Alejandro’s mind raced with details that begged to be spoken before he left. “Then I shall go there. Where there are Jews, one can always find a rebbe. Send a message to me through him.”
“As soon as it is safe to do so, I shall.” He embraced the frightened Alejandro and the infant together in hi
s long arms. “Godspeed, colleague. And may He grant that we meet again, in better times.”
Then the tall Frenchman let go and slipped around the corner. He stole quietly down the hallway. Alejandro stuck his head out from behind the wall and watched as de Chauliac entered the small room and closed the door behind him. The sound of men’s voices, rising in distress and agitation, came through the door as Alejandro slunk along the hall and down the stairs. Clutching the baby, he slipped down the main staircase of the château and out the door, into the cold dark Paris night.
36
Janie made her way out of the real world in the sweet grip of one of her fondest fantasies, a dream that had gone unfulfilled until that moment, when the end of the real world seemed too much a possibility. With a cop in the car, she finally had carte blanche to put her foot to the floor and drive as she always wanted to—like some maniac roadrunner with the wind at its tail. Not that the road cops of western Massachusetts would be bothering with speeders that night—they had more pressing duties to see to, obligations more urgent than pulling over an ancient Volvo pushed to the limit on its last journey before retirement. The venerable car would spend its dotage nestled under a camouflage tarp in the New England woods, its gas tank drained, as an archaic symbol of how the world used to seem: dependable, sturdy, eternal. Janie reminded herself as the trees whizzed by that there was a Maria Callas disk still in the player, and that she should remember to remove it before she put the car out to pasture.

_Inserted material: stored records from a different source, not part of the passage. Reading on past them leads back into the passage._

-- ==== Sys2Proof/Machine/Step.lean ====
section
/-! DEFINITION. The step of the machine, and placing a command where the next step takes it. -/

namespace Sys2Proof.Machine

open Sys2Proof

/-- One step of one agent (spec 00_scope.md R10). -/
def step (s : State) : Host.Outcome State Fault Refusal := stepEvent s

/-- The table word `w` of `nbits` bits as HOST's next EXEC (log 12). -/
def State.withFetchWord (s : State) (nbits w : Nat) : State :=
  placePayload (wordBytes (nbits / 8) w) s

end Sys2Proof.Machine
end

Wouldn’t want to disappear from the face of the earth without that.
Oh, God, is there anything else I forgot? There must be.
Brights blaring, almost thirty miles over the posted speed limit, she careened down the narrow country highway toward her life’s next phase with Michael in the front passenger seat and Caroline in the back. It was gulp-and-tremble time, What are we going to do? time, when “Take to the woods” seemed the best answer from a short list of bad choices.
They passed darkened houses, cars abandoned on the side of the road, pairs of red eyes peering out from the underbrush. They were less than twenty miles from safety when a little girl of maybe seven or eight showed up suddenly in the headlamps. When they first caught a glimpse of her she was sitting on a boulder by the side of the road, unkempt and thin as a rail, but as soon as she saw them, she started to jump up and down frantically on the rock and wave her skinny arms. Her movements were mechanical, as if someone behind her had pushed a button to get her started.